Je comprenais que je tombais amoureux d’elle. Victoria Chan. Celle que j’avais détestée pendant des années.
Je réalisai que l’image que je m’étais faite d’elle était fausse. Elle portait autant de blessures que moi, mais elle avait choisi une manière différente d’y faire face.
En la regardant ainsi, rire à mes côtés, je sus que pour rien au monde, je ne voulais perdre ce moment, ni ce lien naissant entre nous.
Son sourire resplendissait, illuminant son visage d’une manière presque irréelle. Ses traits délicats, ses yeux pétillants provoquaient en moi une chaleur nouvelle. Je ne pouvais m’empêcher de sourire en retour.
Victoria me regarda alors, intriguée, comme si elle cherchait à deviner ce qui se passait dans ma tête.

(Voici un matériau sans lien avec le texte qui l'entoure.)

/-! ### Voting groups (13 R408–R410) -/

/-- The more demanding of two values. -/
def moreDemanding (r : VgRow) (a b : F32) : F32 := if r.low then F32.min a b else F32.max a b
/-- The middle of three values. -/
def median3 (a b c : F32) : F32 := F32.max (F32.min a b) (F32.min (F32.max a b) c)

/-- What a group's vote gives: its demand, whether only invalid channels demand, its value, the median's hysteresis. -/
structure Vote where
  demand : Bool
  byInvalid : Bool
  val : F32
  median : Bool

/-- The vote of a group from its channels and their values (R408). In part by log 44 (DEDUCED, unsafe). -/
def vote (r : VgRow) (x : VgSt) (vals : List F32) : Vote :=
  let n := vgChans r.kind
  let ds := (List.range n).map (fun i => (vcOf x i).demand)
  let live := (List.range n).filter (fun i => (vcOf x i).valid)
  let own := (List.range n).map (fun i => (vcOf x i).valid && (vcOf x i).hyst)
  let cnt := fun l : List Bool => (l.filter id).length
  let most := match live.map (fun i => vals.getD i 0#32) with
    | [] => x.val
    | a :: l => l.foldl (moreDemanding r) a
  let need := if r.kind = 3 ∨ r.kind = 4 then 2 else 1
  if r.kind = 7 then
    match live.length with
    | 3 =>
      let m := median3 (vals.getD 0 0#32) (vals.getD 1 0#32) (vals.getD 2 0#32)
      let d := analogDemand r x.median m
      ⟨d, false, m, d⟩
    | 2 => ⟨1 ≤ cnt own, false, most, x.median⟩
    | _ => ⟨true, true, x.val, x.median⟩
  else
    let d := need ≤ cnt ds
    let v := if r.kind = 5 then vals.getD 0 0#32 else if r.kind = 6 then most else 0#32
    ⟨d, d && !decide (need ≤ cnt own), v, x.median⟩

/-- True when the valid channels of a group differ (R409). -/
def apartNow (r : VgRow) (x : VgSt) (vals : List W32) : Bool :=
  let vs := ((List.range (vgChans r.kind)).filter (fun i => (vcOf x i).valid)).map (fun i => vals.getD i 0#32)
  match vs with
  | [] => false
  | a :: l =>
    if vgDigital r.kind then l.any (fun b => (b != 0) != (a != 0))
    else F32.lt r.band (F32.sub (l.foldl F32.max a) (l.foldl F32.min a))

/-- A group evaluated in one cycle of `t` ms: its vote, its discrepancy timers, its two entries.
In part by log 44 (DEDUCED, unsafe). -/
def evalGroup (g : Nat) (s : State) : State :=
  let r := vgRow s g
  let t := s.img.bedrock.cycle
  let vals := r.chs.map (fun c => (chanQv s c).val)
  let x := vgOf s g
  let v := vote r x vals
  let diff := apartNow r x vals
  let apart := if diff then (match x.apart with | some n => some (n + t) | none => some 0) else none
  let together := if diff then none else (match x.together with | some n => some (n + t) | none => some 0)
  let begins := !x.disc && (match apart with | some n => decide (r.discT ≤ n) | none => false)
  let disc := begins || (x.disc && !(match together with | some n => decide (r.discT ≤ n) | none => false))
  let d := v.demand || (disc && r.discAct == 1)
  let s1 := s.setVg g (fun y =>
    { y with demand := d, byInvalid := v.byInvalid && !(disc && r.discAct == 1), median := v.median, disc := disc
             apart := apart, together := together, val := v.val })
  if begins then raiseVg Ev.VOTE_DISCREPANCY g 0 s1 else s1

/-- The entries of a group as Bedrock writes them at t3 (R410). -/
def groupEntries (g : Nat) (s : State) : State :=
  let x := vgOf s g
  let q := if x.demand && x.byInvalid then qBad 12 else if x.disc then qUnc 12 else qGood
  let s1 := setRef (.vgDemand g) { val := w32 (b2n x.demand), q := q } s
  if vgDigital (vgRow s g).kind then s1 else setRef (.vgValue g) { val := x.val, q := q } s1

/-- The channels of a group have disagreed for VG_DISC_T. -/
def voteDiscrepancy (g : Nat) (s : State) : State :=
  let x := vgOf s g
  if !s.running .bedrock || (vgRow s g).kind == 0 || x.disc || x.apart.isNone then s
  else raiseVg Ev.VOTE_DISCREPANCY g 0 (s.setVg g (fun y => { y with disc := true, together := none }))

/-! ### Safe stop 1 (13 R412, R413) -/

/-- The speed sample of a function: |v|, whether the sample is BAD, and the own axis's validity and commanded speed. -/
structure Ss1Sample where
  v : F32
  bad : Bool
  valid : Bool
  speed : F32

/-- 25 fs/s. -/
def f25 : F32 := 0x41C80000#32

/-- The speed sample of this cycle. -/
def ss1Sample (s : State) (r : Ss1Cfg) : Ss1Sample :=
  if r.src < 4 then
    let x := s.axis r.src
    ⟨F32.abs x.emf, !s.live (axisFn r.src), x.estValid, F32.abs (axSpeed s r.src)⟩
  else
    match r.freq with
    | some i => let q := readEntry s i; ⟨F32.abs (F32.mul q.val r.scale), qIsBad q.q, true, 0#32⟩
    | none => ⟨0#32, true, true, 0#32⟩

/-- The envelope v_lim at `t` ms (R413). -/
def ss1Limit (r : Ss1Cfg) (v0 : F32) (t : Nat) : F32 :=
  if t ≤ r.delay then F32.add v0 r.vtol
  else
    let dt := F32.sub (F32.ofRat t 1000) (F32.ofRat r.delay 1000)
    F32.add (F32.max (F32.sub v0 (F32.mul r.amon dt)) 0#32) r.vtol

/-- SS1 monitoring of a stopping function: the stop ends at the first condition, in the order of R413. -/
def ss1Monitor (f : Nat) (s : State) : State :=
  if (sfOf s f).state != .stopping then s
  else
    let r := (sfRow s f).ss1
    let p := ss1Sample s r
    let own := decide (r.src < 4)
    let run := if !own && F32.le p.v r.vzero then (sfOf s f).zeroRun + 1 else 0
    let s1 := s.setSf f (fun x => { x with zeroRun := run })
    let x := sfOf s1 f
    let reason :=
      if p.bad || (own && !p.valid && F32.lt f25 p.speed) then 4
      else if F32.lt (ss1Limit r x.v0 x.t) p.v then 1
      else if (own && !p.valid) || (!own && r.nzero ≤ run) then 2
      else if r.tmax ≤ x.t then 3 else 0
    if reason = 0 then s1
    else
      let cause := if reason = 1 then 2 else if reason = 2 then 3 else if reason = 3 then 4 else 5
      raiseSf Ev.SS1_STO f reason
        (s1.setSf f (fun y => { y with state := .tripped, cause := cause, trips := satInc top16 y.trips }))

/-- Demand of a function: NORMAL goes to TRIPPED, or to STOPPING for type 2; a stop under way goes on in time. -/
def sfDemand (f : Nat) (s : State) : State :=
  let r := sfRow s f
  let d := r.conds.any (fun g => (vgOf s g).demand)
  let s1 := s.setSf f (fun x =>
    { x with demanded := d, t := if x.state == .stopping then x.t + s.img.bedrock.cycle else x.t })
  if (sfOf s1 f).state == .normal && d then
    if r.ty = 2 then
      let p := ss1Sample s1 r.ss1
      raiseN Ev.SS1_STARTED (0xF0 + f / 16) (f + 256 * (p.v.toNat / 256))
        (s1.setSf f (fun x => { x with state := .stopping, v0 := p.v, t := 0, zeroRun := 0 }))
    else sfTrip f 1 s1
  else s1

/-! ### Reset (13 R414–R417) -/

/-- A reset attempt: none, valid, or an input pulse too short. -/
inductive ResetTry where
  | none | valid | short
deriving DecidableEq

/-- A reset input over one cycle: the pulse that ends, and the jam (R415, R417). -/
def inputReset (f i : Nat) (s : State) : State × ResetTry :=
  let t := s.img.bedrock.cycle
  let v := readEntry s i
  let one := good2 v.q && v.val != 0
  let x := sfOf s f
  if one then
    let n := x.n + 1
    let jams := decide (3000 < n * t) && !x.jammed
    let s1 := s.setSf f (fun y => { y with n := n, zeros := 0, jammed := y.jammed || jams })
    (if jams then raiseSf Ev.RESET_JAMMED f 0 s1 else s1, .none)
  else
    let zeros := if x.jammed then x.zeros + 1 else 0
    let s1 := s.setSf f (fun y => { y with n := 0, zeros := zeros, jammed := y.jammed && !decide (1000 ≤ zeros * t) })
    if x.n = 0 || 3000 < x.n * t then (s1, .none)
    else if x.n * t < 100 then (s1, .short)
    else (s1, .valid)

/-- The reset bit of one accepted frame: reference, change, and the attempt it makes (R415). -/
def bitReset (bit : Nat) (acc : SfSt × ResetTry) (d : BslData) : SfSt × ResetTry :=
  let b := (d.data.getD (bit / 8) 0).getLsbD (bit % 8)
  let x := acc.1
  match (if d.first then none else x.bit) with
  | none => ({ x with bit := some b }, acc.2)
  | some p =>
    if b == p then acc
    else
      let ok := match x.bitAt with | some t => decide (t + 100 ≤ d.time) | none => true
      ({ x with bit := some b, bitAt := some d.time }, if ok then .valid else acc.2)

/-- The reset source of a function over one cycle. In part by log 44 (DEDUCED, unsafe). -/
def resetTry (f : Nat) (s : State) : State × ResetTry :=
  let r := sfRow s f
  if r.resetBsl then
    match r.resetConn with
    | none => (s, .none)
    | some c =>
      let p := (bslOf s c).fresh.foldl (bitReset r.resetBit) (sfOf s f, .none)
      (s.setSf f (fun _ => p.1), p.2)
  else
    match r.resetEntry with
    | none => (s, .none)
    | some i => inputReset f i s

/-- The first reset condition that is not met, 0 when all are (R416). -/
def resetReason (s : State) (f : Nat) : Nat :=
  let x := sfOf s f
  if x.demanded then 1
  else if !s.safetyCommissioned then 2
  else if x.jammed then 3
  else if (List.range 4).any (fun k => namesSto s f k && ((stoOf s k).rb1 || (stoOf s k).rb2)) then 4
  else 0

/-- A reset is refused. -/
def resetRefused (f reason : Nat) (s : State) : State :=
  raiseSf Ev.SF_RESET_REFUSED f reason (s.setSf f (fun x => { x with refusal := reason }))

/-- The reset step of a function. In part by log 44 (DEDUCED, unsafe). -/
def sfReset (f : Nat) (s : State) : State :=
  let p := resetTry f s
  if (sfOf p.1 f).state != .tripped then p.1
  else
    match p.2 with
    | .none => p.1
    | .short => resetRefused f 5 p.1
    | .valid =>
      let n := resetReason p.1 f
      if n != 0 then resetRefused f n p.1
      else
        let s1 := forRange 4 (fun k t => if namesSto t f k then t.setSto k (fun y => { y with latched := false }) else t) p.1
        raiseSf Ev.SF_RESET f (b2n (sfRow s f).resetBsl) (s1.setSf f (fun x => { x with state := .normal, cause := 0 }))

/-- One safety function: demand and trip, SS1 monitoring, reset (R397 step 5). In part by log 44 (DEDUCED, unsafe). -/
def evalSf (f : Nat) (s : State) : State := sfReset f (ss1Monitor f (sfDemand f s))

/-! ### Outputs and frames at t3 (13 R399, R427–R429) -/

/-- The output entries of a function with the value of its state. -/
def sfOuts (s : State) (f : Nat) : List (Nat × Bool) :=
  let r := sfRow s f
  let st := (sfOf s f).state
  let stop := match r.ss1.stopOut with | some i => if r.ty = 2 then [i] else [] | none => []
  (r.outs ++ stop).map (fun i =>
    let normal := st == .normal || (st == .stopping && !stop.contains i)
    (i, normal != r.ett))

C’est à cet instant que je réalisai à quel point elle comptait pour moi, bien plus que je ne l’avais admis jusque-là. Ses forces, ses faiblesses, son rire, ses larmes, tout me semblait précieux. Elle avait allumé une lumière dans les coins les plus sombres de mon cœur.
Ce que je détestais chez elle il y a encore quelques semaines était devenu ce que j’aimais le plus.
Nous restâmes là, assis côte à côte, en silence, bercés par le bruit des vagues et la tranquillité de la nuit. Alors que la lune montait dans le ciel, une certitude s’installa en moi : mon cœur avait trouvé une nouvelle direction, un nouveau but.
Victoria n’était plus une contrainte imposée par nos familles. Elle était devenue quelqu’un que je voulais protéger, quelqu’un que je voulais aimer.
Et à partir de ce moment-là, je sus que je ferais tout pour que cela devienne une réalité.
— On devrait rentrer, lançai-je. Je suis sûr que nos chers parents vont nous faire un scandale demain. Et puis, on a beaucoup de route. Ça s’annonce fatigant à gérer.